Davalı            :Tekirdağ Valiliği 

            O  L   A Y       :Trafik zabıtasınca yapılan denetim sırasında, davacıya ait sürücü belgesi, 2918 sayılı K.T.K.’nun 4199 sayılı Kanunla değişik 51. maddesi uyarınca 1 yıl süre ile geri alınmıştır.

            Davacı, sürücü belgesinin geri alınması işleminin iptali istemiyle, 15.8.2001 gününde adli yargı yerinde itirazda bulunmuştur.
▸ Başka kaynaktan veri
/-- Due steps without a place get one, in their order, while slots 60 to 63 are free (R45, R185). -/
def State.calPlaceList (s : State) : List CalDue → State
  | [] => s
  | d :: l =>
    let s :=
      if d.slot.isSome then s
      else
        match s.freeCalSlot, s.calGapFrom (stepTicks d.item) 4096 s.time.ref with
        | none, _ | _, none => s
        | some k, some t =>
          let s := s.setCalSlot k (some (ownSlot k 6 resRadio t (stepTicks d.item) false))
          s.modUtx fun u => { u with due := u.due.map fun x =>
            if x.item = d.item && x.idx = d.idx then { x with slot := some k } else x }
    s.calPlaceList l

/-- Every due step is placed as far as slots and gaps allow: those of UTX with BG_EN at 1, and those of LF (R185, R189). -/
def State.calPlace (s : State) : State :=
  State.lfCalPlace (if s.flag UTX_CAL_CFG_BG_EN then s.calPlaceList s.utx.due else s)

/-- A step falls due (R185). -/
def State.calMark (s : State) (item idx calId : Nat) : State :=
  (s.modUtx fun u => { u with due := insertDue { item := item, idx := idx, calId := calId, asleep := !s.awake } u.due }).calPlace

/-- The place of a due step is withdrawn. -/
def State.calUnplace (s : State) (d : CalDue) : State :=
  let s := match d.slot with | some k => s.setCalSlot k none | none => s
  s.modUtx fun u => { u with due := u.due.map fun x =>
    if x.item = d.item && x.idx = d.idx then { x with slot := none } else x }

/-- A step no longer due; its slot is freed. -/
def State.calDrop (s : State) (d : CalDue) : State :=
  let s := s.calUnplace d
  s.modUtx fun u => { u with due := u.due.filter fun x => !(x.item = d.item && x.idx = d.idx) }

/-- The due step that `d` is, as the list has it now: with its slot and the latest CAL_ID (R194). -/
def State.dueNow (s : State) (d : CalDue) : CalDue :=
  (s.utx.due.find? fun x => x.item = d.item && x.idx = d.idx).getD d

/-- The running step stops, its partial result is discarded and it reruns in a later gap (R175, R186, R190). A foreground run
ends with it. -/
def State.calStop (s : State) : State :=
  match s.utx.run with
  | none => s
  | some r =>
    let d := s.dueNow r.due
    let s := s.modUtx fun u => { u with run := none, fg := [], fgItems := 0 }
    let s := s.calEvent d 2 s.sys.temp ((s.time.now - r.start) / Config.usTicks)
    let s := s.calUnplace d
    (s.modUtx fun u => { u with due := insertDue { d with slot := none } u.due }).calPlace

/-- As `calStop`, counted (R175, R186). -/
def State.calPreempt (s : State) : State :=
  if s.utx.run.isSome then (s.bump UTX_CAL_PREEMPT).calStop else s
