/-- A fence of the LF block (R80, R106). -/
def State.lfFence (s : State) : State :=
  let s := s.lfStop FENCED
  { s with lf := { s.lf with chans := List.replicate 12 .fenced } }

/-- On release the block and its channels are OFF (R106). -/
def State.lfRelease (s : State) : State := { s with lf := { s.lf with chans := List.replicate 12 .off } }

/-- Entry to P4 suspends polling (R95). -/
def State.pollSuspend (s : State) : State :=
  if s.pstate = 2 || s.pstate = 3 then
    State.setPstate { s.setCalSlot 56 none with lf := { (s.setCalSlot 56 none).lf with deferred := none } } 5
  else s

/-- The return from P4 (R95): RUNNING at PERIOD_MS. -/
def State.pollUnsuspend (s : State) : State :=
  if s.pstate ≠ 5 then s
  else
    let s := (s.setPstate 2).pollRestore 3
    if s.lf.idleWait then s.idleStop else s.firstBurst

end Sys2Proof.Machine
end

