/-- The run ends (R220, R222, R227): its slot is freed, its result stands in RANGE_LAST and RANGE_DONE is queued with the run
end as its timestamp. `whole` says that it ran to its end. -/
def State.rangeEnd (s : State) (r : RangeRun) (status : Nat) (aborted whole : Bool) (endRef : Nat) : State :=
  let f := s.rangeFound r
  let hasR := whole && r.b2.isSome
  let hasT := whole && !r.skipTones && 2 ≤ r.tones.length
  let a := if whole then f.a else 3
  let b := if whole then f.b else 3
  let c := if whole then f.c else 3
  let valid := whole && f.valid
  let v := if aborted then 5 else rangeVerdict valid r.rep a b c
  let (rtt, s) := s.figure hasR f.rtt
  let (dr, s) := s.figure hasR f.dRtt
  let (dp, s) := s.figure hasT f.dPhase
  let (df, s) := s.figure (hasR && hasT) f.diff
  let (amb, s) := s.rounded 1498962290 (max 1 r.sp)
  let (x, s) := s.fresh 40
  let resid := if hasT then f.resid else bitsAt x 0 16
  let low := match r.tones.map (·.snr / 4) with | [] => bitsAt x 16 8 | l => l.foldl min 255
  let b2 := match r.b2 with | some (_, q) => q | none => bitsAt x 24 8
  let checks := a + 4 * b + 16 * c + 64 * bit01 r.rep
  let (z, conf) := match r.zone with | some (z, c) => (z, c) | none => (0xFF, 0)
  let oRef := match r.o with | some (_, t) => t | none => r.org
  let res := le 2 r.id ++ [byte v, byte status, byte checks, byte z, byte conf, byte r.tones.length] ++ le 8 oRef
    ++ le 4 (ofSigned 32 rtt) ++ le 4 (ofSigned 32 dr) ++ le 4 (ofSigned 32 dp) ++ le 4 (ofSigned 32 df) ++ le 2 resid
    ++ [byte low, byte b2] ++ le 2 (ofSigned 16 r.eps) ++ le 2 (satNat 16 amb.toNat) ++ [byte f.workers, 0, 0, 0]
    ++ (List.range 4).flatMap (fun w => le 4 ((r.dsum.getD w none).getD 0)) ++ [0, 0, 0, 0]
  let s := match r.slot with | some k => s.setCalSlot k none | none => s
  let s := { s with rng := { s.rng with reqs := s.rng.reqs.filter fun q => !(q.kind == 1 && q.tag == r.id) } }
  let s := ((s.setRun none).put RANGE_STATUS_ARMED 0).put RANGE_STATUS_PHASE 0
  let s := ((s.put RANGE_RUN_ID_LAST r.id).setLast res).bump RANGE_RUNS
  let s := { s with range := { s.range with ends := ((r.id, endRef) :: s.range.ends).take 4 } }
  let s := if valid then s else s.bump RANGE_INVALID
  let s := if v = 1 then (s.bump RANGE_RELAY_CNT).raise FID_RANGE_RELAY else s
  let s := if v = 2 then (s.bump RANGE_ZONE_CNT).raise FID_RANGE_ZONE else s
  let s := if whole && r.workers && (f.workers ≠ r.told || r.told = 0) then s.raise FID_RANGE_WORKER else s
  let s := s.eventAt endRef s.quality EV_RANGE_DONE
    (le 2 r.id ++ [byte v, byte status, byte checks, byte z, byte conf, byte r.tones.length] ++ le 2 (satSigned 16 (rtt / 100))
      ++ le 2 (satNat 16 (dp / 10).toNat) ++ le 2 (satSigned 16 (dr / 10)))
  (s.unitSettle 7).applyStaged 7

/-- A run ends early with this status and verdict UNDECIDED (R219 to R222). -/
def State.rangeFail (s : State) (r : RangeRun) (status : Nat) : State := s.rangeEnd r status false false s.stamp

/-- A run in progress ends with this status, if there is one (R222). -/
def State.rangeStop (s : State) (status : Nat) : State :=
  match s.range.run with
  | some r => s.rangeFail r status
  | none => s

/-! ### The course of a run (R211, R219 to R221) -/

/-- The instant `us` microseconds after O. -/
def RangeRun.at_ (r : RangeRun) (us : Int) : Nat := match r.o with | some (t, _) => ((t : Int) + Config.usTicks * us).toNat | none => 0

/-- O of a run has passed: RANGE_STATUS.RUNNING (R231). -/
def State.rangeRunning (s : State) : Bool := s.range.run.any fun r => r.o.isSome && r.at_ 0 ≤ s.time.now

/-- The run end after O in µs. -/
def RangeRun.lenUs (r : RangeRun) : Nat := 500 + 95 * r.n

/-- The run end in reference time. -/
def RangeRun.endRef (r : RangeRun) : Nat := match r.o with | some (_, t) => t + Config.usTicks * r.lenUs | none => 0

/-- RANGE_CMD.ABORT (R219): before O nothing is transmitted and the run ends; after O the carrier ends at the next tone boundary, and
the run with it. -/
def State.rangeAbort (s : State) : State :=
  match s.range.run with
  | none => s
  | some r =>
    if s.time.now ≤ r.at_ 0 || r.o.isNone then s.rangeEnd r OK true false s.stamp
    else if r.abortAt.isSome then s
    else s.setRun (some { r with abortAt := some s.time.now })

/-- The tone boundary at which a run aborted at `t` ends (R219): the start of the first tone step after it. -/
def RangeRun.abortEnd (r : RangeRun) (t : Nat) : Nat :=
  let us := (t - r.at_ 0) / Config.usTicks
  r.at_ ((if us < 500 then 500 else 500 + 95 * ((us - 500) / 95 + 1) : Nat) : Int)

/-- RANGE_CMD_ABORT (R219, R231). -/
def rangeCmdAbort (m : Master) (s : State) : State := s.onBus m RANGE_CMD.addr 1 State.rangeAbort

/-- A sync has been accepted on channel `n` now: an AFTER_RX run without a trigger takes the frame (R219). -/
def State.rangeTrigger (s : State) (n : Nat) : State :=
  let c := s.uch n
  match s.range.run with
  | some r =>
    if r.mode = 1 && r.trig.isNone && r.rxCh = n && c.phase = 2 && c.at_ = s.time.now && s.stamp ≤ r.org then
      let (len, _) := s.frameLen n c.hdr
      s.setRun (some { r with trig := some (c.at_ - s.rxDelay n + s.bitTicks n (8 * len)) })
    else s
  | none => s

/-- RANGE_ORIGIN_FIXED (R211, R220): O stands, and the run takes its calendar slot or ends. -/
def rangeOriginFixed (s : State) : State :=
  match s.range.run with
  | none => s
  | some r =>
    if r.o.isSome then s
    else
      let o := if r.mode = 0 then some (s.time.now + s.time.ticksToRef r.org, r.org)
        else r.trig.map fun n => let t := n + Config.usTicks * (200 + r.delay); (t, s.refAhead (t - s.time.now))
      match o with
      | none => s
      | some (t, ref) =>
        let r := { r with o := some (t, ref) }
        let from_ := ref - 50 * Config.usTicks
        let dur := Config.usTicks * (100 + r.lenUs)
        match s.freeSlot with
        | none => s.rangeFail r TABLE_FULL
        | some k =>
          if s.exclusiveOver resRadio from_ dur then s.rangeFail r BAD_STATE
          else
            let s := s.setCalSlot k (some (ownSlot k 7 resRadio from_ dur true))
            let lead := 20 * Config.usTicks
            (s.setRun (some { r with slot := some k })).calYield (overlaps · · from_ dur) (overlaps · · (from_ - lead) (dur + lead))

/-- The transmitter is left to the run (R169, R220): a UTX send that is not on the air waits again. -/
def State.utxYield (s : State) : State :=
  match s.utx.tx with
  | some t => if t.phase = 3 then s else s.modUtx fun u => { u with tx := none, sends := t.send :: u.sends }
  | none => s

/-- RANGE_SLOT_BEGIN (R211, R221): at O − 50 µs RTT_ENTRY is loaded and the duty of the whole run is checked. -/
def rangeSlotBegin (s : State) : State :=
  match s.range.run with
  | none => s
  | some r =>
    if r.o.isNone || r.stage ≠ 0 then s
    else
      let s := (s.advance (r.at_ (-50))).utxYield
      let b := s.get (UTX_CALTAB_HI_BAND r.rttEntry)
      if !s.sys.region.ok || !s.flag (UTX_CALTAB_LO_PERMITTED r.rttEntry) then s.rangeFail r REG_CHANNEL
      else if s.dutyLimit b < s.dutyUsed b + 133 + 24 * r.n then (s.refuseDuty b true).rangeFail r REG_DUTY
      else
        let s := s.setRun (some { r with stage := if r.skipRtt then 3 else 1 })
        ((s.put RANGE_STATUS_ARMED 0).put RANGE_STATUS_PHASE 1).modUtx fun u => { u with synth := some r.rttEntry }

/-- Chip `j` of the run (R209). -/
def RangeRun.chip (r : RangeRun) (j : Nat) : Nat := bitAt (u8 r.chips (j / 8)) (7 - j % 8)

/-- The frequency of each of the 127 chips of B1 on a carrier (R210): a 1 is the upper one. -/
def RangeRun.burst (r : RangeRun) (hz : Nat) : List Nat :=
  (List.range 127).map fun j => if r.chip j = 1 then hz + 250000 else hz - 250000

/-- The POWER code of a ranging transmission in band `b` (R173, R221). -/
def State.rangePower (s : State) (r : RangeRun) (b : Nat) : Nat :=
  match s.bands[b]? with | some d => min r.power d.maxPwr | none => r.power

/-- A ranging transmission with its first bit at `t` and reception restored at `to_` starts (R36, R166, R176, R178, R221); `busy` where a
listen it needs found the channel busy. The second part is false where it may not start. -/
def State.rangeSend (s : State) (r : RangeRun) (busy : Bool) (t to_ entry us : Nat) (hz : List Nat) (phase : Nat) : State × Bool :=
  let b := s.get (UTX_CALTAB_HI_BAND r.rttEntry)
  let s := s.advance (t - tenths (s.get UTX_FEM_ON_ON_LNA_LEAD))
  let grant := !s.flag UTX_COEX_CFG_EN || s.gnt
  if busy then ((s.bump UTX_LBT_BUSY).raise FID_UTX_LBT_BUSY b, false)
  else if !grant && !s.flag UTX_COEX_CFG_PRIO_OVERRIDE then (s.put UTX_COEX_STATUS_DENIED 1, false)
  else
    let s := if grant then s else s.put UTX_COEX_STATUS_OVERRIDDEN 1
    let f : FemRun := { seq := s.femSeq, t := t, e := to_ - 6 * Config.usTicks, high := true }
    let s := (s.addDuty b s.utx.binNo us).modUtx fun u => { u with synth := some entry, fem := some f }
    let x : RangeTx := { hz := hz, phase := phase, power := s.rangePower r b, launchAt := t - s.txDelay (s.get UTX_FEM_CTRL) }
    (State.blank { s with range := { s.range with air := some x } } to_, true)

/-- The synthesiser is not locked at a step start (R222). -/
def State.rangeMissed (s : State) (r : RangeRun) : State := (s.raise FID_RANGE_TIMING).rangeFail r TX_LATE

/-- RANGE_STEP (R211, R219): the burst B1, the window of B2, or the next tone step, with what it measures; a run that has been aborted
ends at its tone boundary instead. `blocked` counts for B1 in an LBT band, which alone listens (R221). -/
def rangeStep (meas : RangeMeas) (s : State) : State :=
  match s.range.run with
  | none => s
  | some r =>
    match (if r.stage = 3 then r.abortAt else none) with
    | some t =>
      let s := s.advance (r.abortEnd t)
      s.rangeEnd r OK true false s.stamp
    | none =>
    let min4 := 4 * s.get RANGE_QUAL_CFG_MIN_SNR_DB
    match r.stage with
    | 1 =>
      let t := r.at_ 20
      if !meas.locked || t < s.utx.freeAt then (s.advance t).rangeMissed r
      else
        match s.rangeSend r (meas.blocked && s.lbtUs r.rttEntry ≠ 0) t (r.at_ 153) r.rttEntry 133 (r.burst (s.entFreq r.rttEntry)) 0 with
        | (s, false) => (s.advance t).rangeFail r TX_LATE
        | (s, true) => s.setRun (some { r with stage := 2 })
    | 2 =>
      let s := s.advance (r.at_ 374)
      let s := s.put RANGE_STATUS_PHASE (if r.skipTones then 3 else 2)
      if min4 ≤ meas.snr.toNat then
        s.setRun (some { r with stage := 3, b2 := some (meas.delayPs.toNat, meas.snr.toNat), eps := meas.eps.toInt })
      else s.setRun (some { r with stage := 3 })
    | 3 =>
      if r.skipTones || r.n ≤ r.k then s
      else
        let us : Int := 500 + 95 * r.k
        let t := r.at_ us
        if !meas.locked || t < s.utx.freeAt then (s.advance t).rangeMissed r
        else
          match s.rangeSend r false t (r.at_ (us + 24)) (r.first + r.tone r.k) 24 [r.f0 + r.tone r.k * r.sp] (u8 r.rnd r.k) with
          | (s, false) => (s.advance t).rangeFail r TX_LATE
          | (s, true) =>
            let s := (s.put RANGE_STATUS_PHASE (if r.k + 1 = r.n then 3 else 2)).advance (r.at_ (us + 38))
            let s := if meas.loopback then s else s.raise FID_RANGE_LOOPBACK
            let good := meas.loopback && min4 ≤ meas.snr.toNat
            let tone : Tone := { i := r.tone r.k, psi := meas.psi.toNat, beta := meas.beta.toNat, snr := meas.snr.toNat }
            s.setRun (some { r with k := r.k + 1, tones := if good then r.tones ++ [tone] else r.tones
                                    eps := if r.b2.isNone then meas.eps.toInt else r.eps })
    | _ => s

/-- RANGE_TIMEOUT (R219): the latest instant passes without a trigger frame. -/
def rangeTimeout (s : State) : State :=
  match s.range.run with
  | some r => if r.mode = 1 && r.trig.isNone then (s.advanceRef r.org).rangeFail r TIMEOUT else s
  | none => s

/-- RANGE_DONE (R227): at `at_`, at most 200 µs after the run end, the verdict is formed; with USE_WORKERS not before the
150 µs that results of workers have (R224). -/
def State.rangeDone (s : State) (at_ : Nat) : State :=
  match s.range.run with
  | none => s
  | some r =>
    if r.o.isNone || r.stage ≠ 3 || !(r.skipTones || r.n ≤ r.k) then s
    else
      let e := r.at_ r.lenUs
      let s := s.advance (clampNat (e + (if r.workers then 150 * Config.usTicks else 0)) (e + 200 * Config.usTicks) at_)
      if r.abortAt.isSome then s.rangeEnd r OK true false r.endRef else s.rangeEnd r OK false true r.endRef

/-- A worker's result reaches the run in progress by its end + 150 µs (R224). -/
def State.rangeWorker (s : State) (w tones dsum : Nat) : State :=
  match s.range.run with
  | some r =>
    if r.workers && r.o.isSome && s.get RANGE_QUAL_CFG_MIN_TONES ≤ tones && s.time.now ≤ r.at_ (r.lenUs + 150) then
      s.setRun (some { r with dsum := r.dsum.set w (some dsum) })
    else s
  | none => s

/-- RANGE_RESULT (R236). -/
def rangeResult (m : Master) (p : List Byte) (s : State) : State :=
  let id := u16 p 0
  hostCmd 0x52 m p [lenIs p 2]
    (fun s =>
      let cur : Bool := match s.range.run with | some r => r.id == id | none => false
      if id ≠ 0xFFFF && cur then s.ends BAD_STATE
      else
        match (if id = 0xFFFF then s.range.results.head? else s.range.results.find? fun b => u16 b 0 == id) with
        | some b => (s, OK, b)
        | none => s.ends NOT_FOUND) s

end Sys2Proof.Machine
end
            TEKİRDAĞ SULH CEZA MAHKEMESİ;  29.8.2001  gün  ve E:2001/927,   K:2001/775

D. İş sayı ile, itiraz konusu işlemin, 2918 sayılı Yasa’nın 51/3. maddesi gereğince sürücü belgesinin geçici olarak geri alınmasından ibaret olduğu; anılan Yasa’nın 4550 sayılı Yasa ile değişik ek 13. madde uyarınca, 6. maddesinde sayılan trafik görevlilerince gerçekleştirilen bir idari işlem olması bakımından olayın çözümünün idari yargının görev alanına girdiği gerekçesiyle Mahkemenin görevsizliğine, dosyanın görevli ve yetkili Edirne İdare Mahkemesine gönderilmesine karar vermiştir.

            EDİRNE İDARE MAHKEMESİ; 12.9.2001 gün ve E:2001/806, K:2001/650 sayı ile, adli ve idari yargı düzenine tabi mahkemelerin yargılama usullerinin farklı olduğu ve ayrı kanunlarla düzenlendiği; nitekim, 2577 sayılı İdari Yargılama Usulü Kanunu’nun 9.maddesinde, çözümlenmesi Danıştay’ın, idare ve vergi mahkemelerinin görevlerine girdiği halde, adli veya askeri yargı yerlerine açılmış bulunan davaların görev noktasından reddi halinde, bu husustaki kararların kesinleşmesini izleyen günden itibaren otuz gün içinde görevli mahkemede dava açılabileceğinin, 3. maddesinde ise, idari davaların Danıştay, idare ve vergi mahkemeleri başkanlıklarına hitaben yazılmış dilekçelerle açılacağının öngörüldüğü; olayda, davacı tarafından, sözüedilen Yasa hükümlerine uygun biçimde İdare Mahkemesi Başkanlığına hitaben düzenlenmiş bir dilekçe verilmediğinden, sehven esas numarası verilen Tekirdağ Sulh Ceza Mahkemesine ait dava dosyasının incelenmesine hukuken olanak bulunmadığı gerekçesiyle, esas kaydının kapatılarak dava dosyasının Mahkemesine geri gönderilmesine karar vermiştir.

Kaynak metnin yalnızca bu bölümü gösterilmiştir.